11.4 Right to restriction of processing (Art. 18 GDPR)
You have the right to request Kremsmueller to restrict processing.
11.5 Right to data transfer (Art 20 GDPR)
You have the right to have all data stored by Kremsmueller about you transferred to another company.
11.6 Right of objection (Art 21 GDPR)
If Kremsmueller processes personal data which are based on a public interest or carried out in the exercise of official authority or are necessary due to a legitimate interest, you have the right to object to this processing of your data at any time due to their particular situation. If Kremsmueller processes personal data for direct marketing purposes, you have the right to object at any time to this processing of your data. This also applies to profiling if it is connected to such direct advertising.

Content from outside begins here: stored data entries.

-- ==== Sys2Proof/Tests/Slice0.lean ====
section
/-! SUPPORT. Tests: ill-formed commands are refused, the spec's worked sequences, and witnesses for the statements' hypotheses. -/

namespace Sys2Proof.Machine.Tests

-- Each evaluation by the kernel waits for the declarations before it, so they are elaborated one after another.
set_option Elab.async false

/-! ## Small states -/

/-- The state that a command leads to. -/
def run (c : Instr) (s : State) : State :=
  match exec c s with
  | .next t => t
  | .fault f => nomatch f
  | .refused _ => s

/-- The site section of 4.13 and 5.9. -/
def site : SiteSection :=
  { axleLimit := 1150, grossLimit := 4400, claimThreshold := 1800, normalTolerance := 10
    degradedTolerance := 25, spanBudget := 11000, lightAllowance := 1500, maxHeavies := 4
    dwellMargin := 25, dwellRefSpeed := 20000, dwellCap := 3000, reopenTime := 2, signHold := 8
    matchTolerance := 20, minTransit := 300 }

/-- The factors of 4.6 in every band: 16 700 at the fifth node, 16 300 at the sixth. -/
def band : List Nat := [16384, 16384, 16384, 16384, 16700, 16300, 16384, 16384]

/-- The lane section of 4.13. -/
def lane : LaneSection :=
  { spanEnd := .west, signFitted := true, tOn := 400, tOff := 200, rowSpacing := 3000, window := 48
    vMin := 1389, vMax := 41667, maxAxleSpacing := 15000, stuckLimit := 60, defaultSpeed := 11111
    lightWheelbase := 3200, scaleAL := 26000000, scaleAR := 25950000, scaleBL := 26400000
    scaleBR := 26220000, nodes := [2000, 5000, 8000, 12000, 16667, 22222, 30000, 40000]
    factors := [band, band, band, band], tempBounds := [0, 10, 25]
    decisionDistance := 100000, farDistance := 250000 }

def cal : Calibration := { site, lane, checksum := 0x1234 }

def rest : Reading := { al := 1000, ar := 1000, bl := 1000, br := 1000, presence := false, temperature := 14 }

/-- Station 3, an entry station: coordinated, the line idle, nothing in any queue. -/
def base : State :=
  { State.reset with
    now := 1000
    control := { StationControl.reset with
      mode := .active, calibration := some cal, straps := ⟨3, .entry, .standard⟩, startStep := .done }
    port := { SamplePort.reset with
      head := .ready, lastGood := some ⟨65533, rest⟩, hold := some rest, lastIndex := some 196605
      headTimer := some 1050 }
    line := { LineControl.reset with phase := .idle } }

/-- The start of a start: straps sampled, the self-test next, the head absent. -/
def starting : State := run (.powerOn ⟨3, .entry, .standard⟩) State.reset

/-- The lorry of 4.13, weighed: tag 41, 3 520 lu assessed. -/
def lorry : VehicleRecord :=
  { origin := 3, tag := 41, firstStamp := 800, firstRowB := some 900, speed := some 20480, band := some 3
    axleCount := 4, axles := [], flags := .none, measuredGross := 3200, assessedGross := 3520
    verdict := some .heavy, lightMark := false, outcome := none, deadline := none, lastObjection := none
    closeTime := 950 }

def claim : Claim :=
  { vehicle := lorry, deadline := 22000, dwell := 1783, state := .waiting, objectionSeen := false
    lastObjection := none, lateMark := none }

def entry (origin : StationNo) (tag : Tag) (assessed : Nat) : SpanEntry :=
  { origin, tag, entryEnd := .west, axleCount := 4, measuredGross := 2000, assessedGross := assessed
    dwell := 900, admission := 500, expiry := 90500, departing := false }

def withClaims (s : State) (cs : List Claim) : State := { s with admission := ⟨none, cs⟩ }

def withEntries (s : State) (es : List SpanEntry) : State :=
  { s with span := { s.span with entries := es, sum := loadOf es, count := es.length } }

def withLine (s : State) (f : LineControl → LineControl) : State := { s with line := f s.line }

/-- The CLAIM of 8.7: station 3, tag 41, 3 520 lu, dwell 1 783 ds. -/
def claimFrame : TxFrame :=
  { kind := .claim, bytes := frameBytes 3 .claim (claimPayload lorry 1783 .west), use := .ordinary, arrival := 1 }

def statusFrame : TxFrame :=
  { kind := .status, bytes := frameBytes 3 .status (List.replicate 10 0), use := .ordinary, arrival := 1 }

/-- A sample frame with all four strips at one level. -/
def sampleBytes (sequence level : Nat) (temperature : Byte) : List Byte :=
  let body := 0xC5 :: be16 sequence ++ be16 level ++ be16 level ++ be16 level ++ be16 level ++ [0, temperature]
  body ++ [crc8 body]

/-- A COMMAND from a maintenance set to station 3. -/
def commandBytes (code : Byte) (argument : Nat) : List Byte :=
  let body := [0x5E, 0x33, code] ++ be16 argument
  body ++ [crc8 body]

theorem test_base_is_coordinated : base.coordinated = true := by decide
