-- ==== Sys2Proof/Decode.lean ====
section
/-! DEFINITION. Decoding of command words (spec/30_encoding.md R82 to R84) by the table of masks and matches, and the
encoder, written from the field layout of R81. -/

namespace Sys2Proof

/-- One row of the opcode map (R82): "A word w selects a row when (w & mask) = match". -/
structure OpcodeRow where
  word : Word
  mask : Word
  instr : Word → Instr

/-- `w[8]`, the sign-bit operand of a command word (R81, R83). -/
def signBitOf (w : Word) : Bool := w.getLsbD 8

/-- The opcode map (R82). -/
def opcodeRows : List OpcodeRow :=
  [ ⟨0x00000001, 0xFFFFFFFF, fun _ => .clamp⟩,
    ⟨0x00000002, 0xFFFFFFFF, fun _ => .encodePub⟩,
    ⟨0x00000003, 0xFFFFFFFF, fun _ => .decodePub⟩,
    ⟨0x00000004, 0xFFFFFEFF, fun w => .edFromMont (signBitOf w)⟩,
    ⟨0x00000005, 0xFFFFFFFF, fun _ => .sign⟩,
    ⟨0x00000006, 0xFFFFFFFF, fun _ => .verify⟩ ]

/-- R82's selection of a row. -/
def OpcodeRow.selects (r : OpcodeRow) (w : Word) : Bool := w &&& r.mask == r.word

/-- The fields of a command word (R81). -/
def fieldsOf (w : Word) : Fields :=
  { op := w.extractLsb' 0 8, s := w.extractLsb' 8 1, res := w.extractLsb' 9 23 }

/-- Why a command word is illegal (R84). The block reports IllegalCommand for each alike (R183); the names are the
model's, in the order it looks (log 22). -/
inductive Illegal where
  /-- OP is 0x00 or in 0x07 to 0xFF. -/
  | unassignedOp
  /-- S = 1 with an OP other than 0x04. -/
  | straySign
  /-- A RES bit is not 0. -/
  | reservedBits
deriving DecidableEq, Repr

/-- The name under which an illegal word is rejected (log 22). -/
def illegalReason (w : Word) : Illegal :=
  if !(fieldsOf w).opAssigned then .unassignedOp
  else if !(fieldsOf w).signAllowed then .straySign
  else .reservedBits

/-- Decoding, total on all 2^32 words (R83): the selected row's command, or the reason of R84. -/
def decode (w : Word) : Except Illegal Instr :=
  match opcodeRows.find? (fun r => r.selects w) with
  | some r => .ok (r.instr w)
  | none => .error (illegalReason w)

/-- A command word put together from its fields (R81). -/
def Fields.toWord (f : Fields) : Word := f.res ++ f.s ++ f.op

/-- The command word of an instruction (R81, R82). -/
def encode (i : Instr) : Word := i.fields.toWord

/-- The word whose four bytes lie little-endian at rising addresses (20_memory.md R62); a missing byte is 0. -/
def wordOfBytes (bs : List Byte) : Word := bs.getD 3 0 ++ bs.getD 2 0 ++ bs.getD 1 0 ++ bs.getD 0 0

/-- The first four bytes of an instruction whose lower `nbits` bits are those of `w` and whose other bits are 0, as the
host port stores them (R62, R80). -/
def tableBytes (nbits w : Nat) : List Byte :=
  (List.range 4).map (fun k => BitVec.ofNat 8 ((w % 2 ^ nbits) >>> (8 * k)))

/-- What the decoder reads from a row of the opcode table given as the number `w` of `nbits` bits. -/
def decodeTableWord (nbits w : Nat) : Option Instr :=
  match decode (wordOfBytes (tableBytes nbits w)) with
  | .ok i => some i
  | .error _ => none

end Sys2Proof
end

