-- ==== Sys2Proof/Machine/HostProgram.lean ====
section
/-! DEFINITION. Host programs (spec/30_encoding.md R87, R88): their syntax, the expansion of the pseudo-instructions, and a
host that runs one over the port. The block sees only the transactions (R87); `step` does not depend on this file (log 18). -/

namespace Sys2Proof.Machine

/-- The value a `wr` stores: a literal, or what an earlier `rd` put into a temporary (R87). -/
inductive HostValue where
  | lit (v : Word)
  | temp (t : Nat)
deriving DecidableEq, Repr

/-- The statements of R87. Labels and temporaries are numbered. -/
inductive HostStmt where
  /-- `wr <addr>, <v32>`. -/
  | wr (a : Addr) (v : HostValue)
  /-- `rd <addr> -> <t>`. -/
  | rd (a : Addr) (t : Nat)
  /-- `<label>:`. -/
  | label (l : Nat)
  /-- `bnz <t>, <mask>, <label>`. -/
  | bnz (t : Nat) (mask : Word) (l : Nat)
deriving DecidableEq, Repr

/-- The pseudo-instructions of R88; where an expansion needs a label or temporaries, they are named here,
so that two polls of one program can have labels of their own (log 18). -/
inductive HostPseudo where
  | cmd (i : Instr)
  | poll (l t : Nat)
  | wrbuf (b : Buffer) (bs : List Byte)
  | wrlen (r : Reg) (n : Word)
  | rdbuf (b : Buffer) (n t : Nat)
  | expect (a : Addr) (v : Word) (t : Nat)
deriving DecidableEq, Repr

/-- The address of a register, as the name that replaces it in a program (R87). -/
def regAddr (r : Reg) : Addr := BitVec.ofNat 16 r.addr

/-- The address of byte `k` of a buffer, as the name that replaces it in a program (R87). -/
def bufAddr (b : Buffer) (k : Nat) : Addr := BitVec.ofNat 16 (b.base + k)

/-- The expansions of R88. -/
def HostPseudo.expand : HostPseudo → List HostStmt
  | .cmd i => [.wr (regAddr .cmd) (.lit (encode i))]
  | .poll l t => [.label l, .rd (regAddr .status) t, .bnz t 0x1 l]
  | .wrbuf b bs =>
    (List.range ((bs.length + 3) / 4)).map fun k =>
      .wr (bufAddr b (4 * k)) (.lit (packWord (bs.getD (4 * k) 0) (bs.getD (4 * k + 1) 0) (bs.getD (4 * k + 2) 0)
        (bs.getD (4 * k + 3) 0)))
  | .wrlen r n => [.wr (regAddr r) (.lit n)]
  | .rdbuf b n t => (List.range ((n + 3) / 4)).map fun k => .rd (bufAddr b (4 * k)) (t + k)
  | .expect a _ t => [.rd a t]

/-- The assertion `t = v32` of an `expect`: test notation, not a transaction (R88). -/
def HostPseudo.assertion : HostPseudo → Option (Nat × Word)
  | .cmd _ => none
  | .poll _ _ => none
  | .wrbuf _ _ => none
  | .wrlen _ _ => none
  | .rdbuf _ _ _ => none
  | .expect _ v t => some (t, v)

/-- A host in the middle of its program, with the block it drives. -/
structure HostRun where
  /-- The position in the program. -/
  pc : Nat
  /-- The temporaries written so far, the latest first. One never written reads 0 (log 18). -/
  temps : List (Nat × Word)
  block : State
deriving DecidableEq, Repr

/-- The value of a temporary. -/
def HostRun.temp (h : HostRun) (t : Nat) : Word := (h.temps.lookup t).getD 0

/-- The value of an operand. -/
def HostRun.value (h : HostRun) : HostValue → Word
  | .lit v => v
  | .temp t => h.temp t

/-- The position a branch to a label goes to. R87 does not say where a branch goes whose label stands twice (R88 writes every
`poll` with the same `L`) or nowhere. DESIGN CHOICE (log 18): the first occurrence, and the end of the program where there
is none. -/
def labelIndex (prog : List HostStmt) (l : Nat) : Nat := prog.findIdx (fun st => st == .label l)

/-- One turn of the block, put before the turns already pending. -/
def takeTurn (t : Turn) (s : State) : Host.Outcome State Fault Refusal := step { s with turns := t :: s.turns }

/-- Continue a host's run with the block an outcome leaves. -/
def withBlock (o : Host.Outcome State Fault Refusal) (f : State → HostRun) : Host.Outcome HostRun Fault Refusal :=
  match o with
  | .next b => .next (f b)
  | .fault e => .fault e
  | .refused e => .refused e

/-- The host executes its next statement (R87); at the end of the program it does nothing (R221). -/
def HostRun.hostStep (prog : List HostStmt) (h : HostRun) : Host.Outcome HostRun Fault Refusal :=
  match prog[h.pc]? with
  | none => .next h
  | some (.wr a v) => withBlock (takeTurn (.write a (h.value v)) h.block) fun b => { h with pc := h.pc + 1, block := b }
  | some (.rd a t) =>
    withBlock (takeTurn (.read a) h.block) fun b =>
      { pc := h.pc + 1, temps := (t, b.replies.headD 0) :: h.temps, block := b }
  | some (.label _) => .next { h with pc := h.pc + 1 }
  | some (.bnz t mask l) =>
    .next { h with pc := if h.temp t &&& mask ≠ 0 then labelIndex prog l else h.pc + 1 }

/-- The engine has a turn between two statements of the host (R69). -/
def HostRun.engineStep (h : HostRun) : Host.Outcome HostRun Fault Refusal :=
  withBlock (takeTurn .engine h.block) fun b => { h with block := b }

/-- "a host program has ended when its last transaction is done" (R221). -/
def HostRun.ended (prog : List HostStmt) (h : HostRun) : Bool := decide (prog.length ≤ h.pc)

end Sys2Proof.Machine
end

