/-- Settles O15: the error is the one the decoding answers, the length before the tag. -/
theorem decodePubErrors : Obligations.DecodePubErrors := by
  intro s x hbusy
  refine ⟨fun ⟨h32, h33⟩ => ?_, fun ⟨hlen, htag⟩ => ?_⟩
  · exact exec_fails (i := .decodePub) hbusy (decodePubCmd_err (decodePublic_badLength x.pk h32 h33))
  · exact exec_fails (i := .decodePub) hbusy (decodePubCmd_err (decodePublic_pk_badTag hlen htag))

/-! ## VERIFY past its checks (R169): the answer turns on the map of the decoded key -/

section
variable {c : Config} {x : Snapshot} {u : Bytes 32} {warn : Bool} (hmsg : x.msgLen.toNat ≤ c.msgMax)
  (hsig : x.sigLen = 64) (hkey : decodePublic x.pk x.pkLen = .ok u warn)
include hmsg hsig hkey

theorem verifyCmd_no_point (hmap : c.prim.montToEd u (signRecover x.sig).1 = none) :
    verifyCmd c x = .err .invalidKeyFormat warn := by
  simp [verifyCmd, Nat.not_lt.2 hmsg, hsig, hkey, hmap]

theorem verifyCmd_point {A : Point} (hmap : c.prim.montToEd u (signRecover x.sig).1 = some A) :
    verifyCmd c x = .ok [] warn (signatureMatches c.prim (signRecover x.sig).2 A x.msg) := by
  simp [verifyCmd, Nat.not_lt.2 hmsg, hsig, hkey, hmap]

end

/-- Settles O33: both keys decode to the same u, so the same map decides both, and the warning is all that differs. -/
theorem legacyKeyVerifiesAlike : Obligations.LegacyKeyVerifiesAlike := by
  intro c x y u pad hxlen hxpk hylen hypk hmsgLen hmsg hsigLen hsig hlen64 hmax
  have hx : decodePublic x.pk x.pkLen = .ok u true := by rw [hxlen, hxpk, decodePublic_push]
  have hy : decodePublic y.pk y.pkLen = .ok u false := by rw [hylen, hypk, decodePublic_encodePublic]
  have hymax : y.msgLen.toNat ≤ c.msgMax := hmsgLen ▸ hmax
  have hylen64 : y.sigLen = 64 := hsigLen ▸ hlen64
  cases hmap : c.prim.montToEd u (signRecover x.sig).1 with
  | none =>
    exact .inr ⟨_, verifyCmd_no_point hmax hlen64 hx hmap, verifyCmd_no_point hymax hylen64 hy (hsig ▸ hmap)⟩
  | some A =>
    refine .inl ⟨_, _, verifyCmd_point hmax hlen64 hx hmap, ?_⟩
    rw [verifyCmd_point hymax hylen64 hy (hsig ▸ hmap), hsig, hmsg]

end Sys2Proof.Machine
end

/-! PROOFS. spec/41_ed_from_mont.md: sign recovery (O27) and ED_FROM_MONT (O16). -/

namespace Sys2Proof.Machine

/-! ## Sign recovery (R120) -/

@[simp] theorem signRecover_bit (sig : Bytes 64) : (signRecover sig).1 = sig[63].getLsbD 7 := rfl

@[simp] theorem signRecover_getElem_63 (sig : Bytes 64) : (signRecover sig).2[63] = sig[63] &&& 0x7F :=
  Vector.getElem_set_self _

theorem signRecover_getElem_other (sig : Bytes 64) {i : Nat} (hi : i < 64) (h63 : i ≠ 63) :
    (signRecover sig).2[i] = sig[i] :=
  Vector.getElem_set_ne (by decide) hi h63.symm

/-- Settles O27: the bit, the byte it is cleared in, and the bytes that the one write leaves alone. -/
theorem signRecoverSplits : Obligations.SignRecoverSplits := fun sig =>
  ⟨signRecover_bit sig, signRecover_getElem_63 sig, fun i h63 => signRecover_getElem_other sig i.isLt h63⟩

/-! ## ED_FROM_MONT (R122) -/

theorem edFromMontCmd_no_point {c : Config} {sign : Bool} {x : Snapshot} (hmap : c.prim.montToEd x.u sign = none) :
    edFromMontCmd c sign x = .err .invalidKeyFormat false := by
  simp [edFromMontCmd, hmap, raise]

theorem edFromMontCmd_point {c : Config} {sign : Bool} {x : Snapshot} {P : Point}
    (hmap : c.prim.montToEd x.u sign = some P) :
    edFromMontCmd c sign x = .ok (c.prim.compress P).toList false false := by
  simp [edFromMontCmd, hmap]

/-- Settles O16: ED_FROM_MONT checks nothing but the map's answer, which decides between the point and the error. -/
theorem edFromMontCompletes : Obligations.EdFromMontCompletes := by
  intro s x sign hbusy
  have hu : x.mem.readVec 0xC0 32 = x.u := by rw [Snapshot.u, base_u]
  rw [hu]
  cases hmap : Config.impl.prim.montToEd x.u sign with
  | none =>
    obtain ⟨t, hnext, hfails, hframe⟩ := exec_fails (i := .edFromMont sign) hbusy (edFromMontCmd_no_point hmap)
    exact ⟨t, hnext, hframe, hfails⟩
  | some P =>
    obtain ⟨t, hnext, hout, hreports, hframe⟩ := exec_completes (i := .edFromMont sign) hbusy (edFromMontCmd_point hmap)
    exact ⟨t, hnext, hframe, hout, hreports⟩

end Sys2Proof.Machine

/-! PROOFS. spec/42_xeddsa_sign.md: the folded signature (O28), SIGN's two completions (O17, O18), and what SIGN depends on
(O29, O30). -/

namespace Sys2Proof.Machine

/-! ## The folded signature (R148) and its recovery (R120) -/

section
variable (R : Bytes 32) (s : Scalar) (b : Bool)

theorem foldSignature_getElem_63 : (foldSignature R s b)[63] = (enc32 s.val)[31] ||| shiftToHighBit b :=
  (Vector.getElem_set_self _).trans (congrArg (· ||| shiftToHighBit b) (Vector.getElem_append_right _ (by decide)))

theorem foldSignature_getElem_other {i : Nat} (hi : i < 64) (h63 : i ≠ 63) :
    (foldSignature R s b)[i] = (R ++ enc32 s.val : Vector Byte (32 + 32))[i] :=
  Vector.getElem_set_ne (by decide) hi h63.symm
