-- ==== Sys2Proof/Config.lean ====
section
/-! DEFINITION. What an implementation fixes (00_scope.md R8, R9) and the free values: the parameters the
spec leaves to a model as arguments, and the opaque constants behind the values nobody states. -/

namespace Sys2Proof

/-- MEM_SIZE: data-memory cells (R8). -/
abbrev Config.memSize : Nat := 1024

/-- IS_CAP: instruction-store slots (R8). -/
abbrev Config.storeSlots : Nat := 1024

/-- NREG: general registers (R8). -/
abbrev Config.numRegs : Nat := 8

/-- XLEN: bits of a register; a shift by this many or more is the case of SHIFT_GE32 (R8, R157). -/
abbrev Config.wordBits : Nat := 32

/-- SHIFT_GE32: the result of LSL and LSR by 32 or more (R9, D7). -/
inductive ShiftGe32 where
  /-- The result is 0 (the default). -/
  | zero
  /-- The amount is taken modulo 32. -/
  | mask5
  /-- The result is an unconstrained 32-bit value. -/
  | draw
deriving DecidableEq, Repr

/-- PIXEL_SEL: how TDRAW_PIXEL treats a register selector of 8 or more (R9, D16, C3). -/
inductive PixelSel where
  /-- The selector is checked; 8 or more skips the instruction (the default). -/
  | check
  /-- The selector is taken modulo 8; the instruction is never skipped. -/
  | mask3
deriving DecidableEq, Repr

/-- IMM_OVERFLOW: the assembler's value for a decimal numeral outside the 32-bit range (R9, R97, D27). -/
inductive ImmOverflow where
  /-- The line is refused (the default of the parameter table of 92_eei_decisions.md). -/
  | refuse
  /-- The value is some function of the numeral, `Config.overflowValue`. -/
  | free
deriving DecidableEq, Repr

/-- The parameters a model takes as arguments (R9), with the spec's defaults. `tokenMax := none` is
TOKEN_MAX left OPEN: the bound is then `Config.openTokenMaxPred + 1`. -/
structure Params where
  shiftGe32 : ShiftGe32 := .zero
  pixelSel : PixelSel := .check
  tokenMax : Option Nat := none
  immOverflow : ImmOverflow := .refuse
deriving DecidableEq, Repr

/-- FREE VALUE (DESIGN CHOICE, log 2): the word the n-th draw gives under SHIFT_GE32 = `draw` (R157, R158:
"an unconstrained 32-bit value"). No body: nothing can be proved of it. -/
opaque Config.freeWord : Nat → Word

/-- FREE VALUE (DESIGN CHOICE, log 12): the word an overflowing numeral assembles to, from its sign and its
magnitude, under IMM_OVERFLOW = `free` (R97, D27). -/
opaque Config.overflowValue : Bool → Nat → Word

/-- FREE VALUE (DESIGN CHOICE, log 11): one less than the token bound while TOKEN_MAX is OPEN (R92, D29). -/
opaque Config.openTokenMaxPred : Nat

end Sys2Proof
end

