-- ==== Sys2Proof/Syntax.lean ====
section
/-! DEFINITION. The instructions of the mighf CORE: the closed enumeration of opcodes (30_encoding.md R86) and one
constructor of `Instr` per row of spec/opcode_table.json, with exactly the operand fields that row uses. -/

namespace Sys2Proof

/-- The closed enumeration of 23 opcodes, in the order of R86 (conflict C1 settles the count). -/
inductive Opcode where
  | nop | mov | add | sub | load | store | jmp | cmp | je | halt | and | orr | eor | lsl | lsr | mul | udiv | neg
  | movz | movn | print | tdrawClear | tdrawPixel
deriving DecidableEq, Repr

/-- An instruction. Register operands are the raw 8-bit fields 0..255, since an index of 8 or more is a legal
encoding that executes as a no-op (R83); `imm` is the whole 32-bit immediate (R84). A field that the opcode does
not use is not kept (R82: ignored whatever it holds). -/
inductive Instr where
  /-- NOP: no operation (R191). -/
  | nop
  /-- MOV: `x[rd] <- imm` (R140). -/
  | mov (rd : Byte) (imm : Word)
  /-- ADD: `x[rd] <- x[rd] + x[rs]` (R152). -/
  | add (rd rs : Byte)
  /-- SUB: `x[rd] <- x[rd] - x[rs]` (R153). -/
  | sub (rd rs : Byte)
  /-- LOAD: one byte, zero-extended (R170). -/
  | load (rd : Byte) (addr : Word)
  /-- STORE: the low byte of a register (R171). -/
  | store (rs : Byte) (addr : Word)
  /-- JMP: unconditional jump to an absolute index (R182). -/
  | jmp (target : Word)
  /-- CMP: equality into the zero flag (R181). -/
  | cmp (ra rb : Byte)
  /-- JE: jump if the zero flag is set (R183). -/
  | je (target : Word)
  /-- HALT: stop the run (R192). -/
  | halt
  /-- AND: bitwise AND (R154). -/
  | and (rd rs : Byte)
  /-- ORR: bitwise inclusive OR (R155). -/
  | orr (rd rs : Byte)
  /-- EOR: bitwise exclusive OR (R156). -/
  | eor (rd rs : Byte)
  /-- LSL: logical shift left by an immediate (R157). -/
  | lsl (rd : Byte) (amount : Word)
  /-- LSR: logical shift right by an immediate (R158). -/
  | lsr (rd : Byte) (amount : Word)
  /-- MUL: the low 32 bits of the product (R159). -/
  | mul (rd rs : Byte)
  /-- UDIV: unsigned quotient (R160). -/
  | udiv (rd rs : Byte)
  /-- NEG: two's-complement negation (R161). -/
  | neg (rd : Byte)
  /-- MOVZ: the low 16 bits of the immediate, zero-extended (R141). -/
  | movz (rd : Byte) (imm : Word)
  /-- MOVN: the complement of the immediate (R142). -/
  | movn (rd : Byte) (imm : Word)
  /-- PRINT: `mode` is the r1 field, `index` the immediate (R193). -/
  | print (mode : Byte) (index : Word)
  /-- TDRAW_CLEAR: emit the clear event (R194). -/
  | tdrawClear
  /-- TDRAW_PIXEL: the three packed fields of the immediate (R85, R195). -/
  | tdrawPixel (xsel ysel ch : Byte)
deriving DecidableEq, Repr

/-- The opcode of an instruction. -/
def Instr.opcode : Instr → Opcode
  | .nop => .nop
  | .mov _ _ => .mov
  | .add _ _ => .add
  | .sub _ _ => .sub
  | .load _ _ => .load
  | .store _ _ => .store
  | .jmp _ => .jmp
  | .cmp _ _ => .cmp
  | .je _ => .je
  | .halt => .halt
  | .and _ _ => .and
  | .orr _ _ => .orr
  | .eor _ _ => .eor
  | .lsl _ _ => .lsl
  | .lsr _ _ => .lsr
  | .mul _ _ => .mul
  | .udiv _ _ => .udiv
  | .neg _ => .neg
  | .movz _ _ => .movz
  | .movn _ _ => .movn
  | .print _ _ => .print
  | .tdrawClear => .tdrawClear
  | .tdrawPixel _ _ _ => .tdrawPixel

end Sys2Proof
end

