-- ==== Sys2Proof/Machine/LoadStore.lean ====
section
/-! DEFINITION. LOAD and STORE (43_loadstore.md R170, R171): one byte at an absolute address. The register check comes before
the address check (40_step.md R129). -/

namespace Sys2Proof.Machine

/-- LOAD (R170): `x[r1] <- zext_32(MemRead(imm, 1))`. -/
def execLoad (rd : Byte) (addr : Word) (s : State) : Host.Outcome State Fault Refusal :=
  match regIndex? rd.toNat with
  | none => .next (s.skip .regRange)
  | some d =>
    match memAddress? addr with
    | none => .next (s.skip .memRange)
    | some a => .next ((s.writeReg d (zeroExtendByte (s.readMem a))).retire .seq .ok)

/-- STORE (R171): `MemWrite(imm, 1, x[r1] & 0xFF)`. -/
def execStore (rs : Byte) (addr : Word) (s : State) : Host.Outcome State Fault Refusal :=
  match regIndex? rs.toNat with
  | none => .next (s.skip .regRange)
  | some r =>
    match memAddress? addr with
    | none => .next (s.skip .memRange)
    | some a => .next ((s.writeMem a (lowByte (s.readReg r))).retire .seq .ok)

end Sys2Proof.Machine
end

11.7 Right of complaint (Art. 77 GDPR)
If the person affected considers that the processing of his/her data violates the data protection regulations or that his/her data protection rights have otherwise been violated in any way, he/she may lodge a complaint with the supervisory authority. In Austria, this is the Datenschutzbehörde (Data Protection Authority) at Wickenburggasse 8, 1080 Wien (Vienna). If a user wishes to exercise this right, he can contact firstname.lastname@example.org at any time.
If you have any questions regarding data protection or the exercise of your rights as an affected person, please contact us at the following address:
- by e-mail to: email@example.com*
- by post to: Kremsmueller Anlagenbau GmbH, Kremsmuellerstraße 1, 4641 Steinhaus, Austria*
* Please attach a copy of an official ID.
12. REVOCATION OF CONSENT (Art 7 Para. 3 GDPR)
You can revoke your consent to the collection and use of your data as well as any registration at any time with effect for the future, in whole or in part. Till the time of revocation, your data will be processed in a lawful manner. In case of revocation, we will immediately delete the data, to the extent required by you, or block them for further processing. To that end, please contact us at firstname.lastname@example.org.
Your data will be stored for as long as is required for providing our services. If storage is required for a longer period owing to legal regulations, the data will be stored till the legally required time is over.
Our Data Protection Policy may change from time to time. We will not restrict your rights according to this Data Privacy Statement without your express consent. Any changes to the data privacy statement will be posted on this page. If the changes are significant, we will make an even clearer notification available (including – in the case of certain services – a notification by email about the changes to the data privacy statement).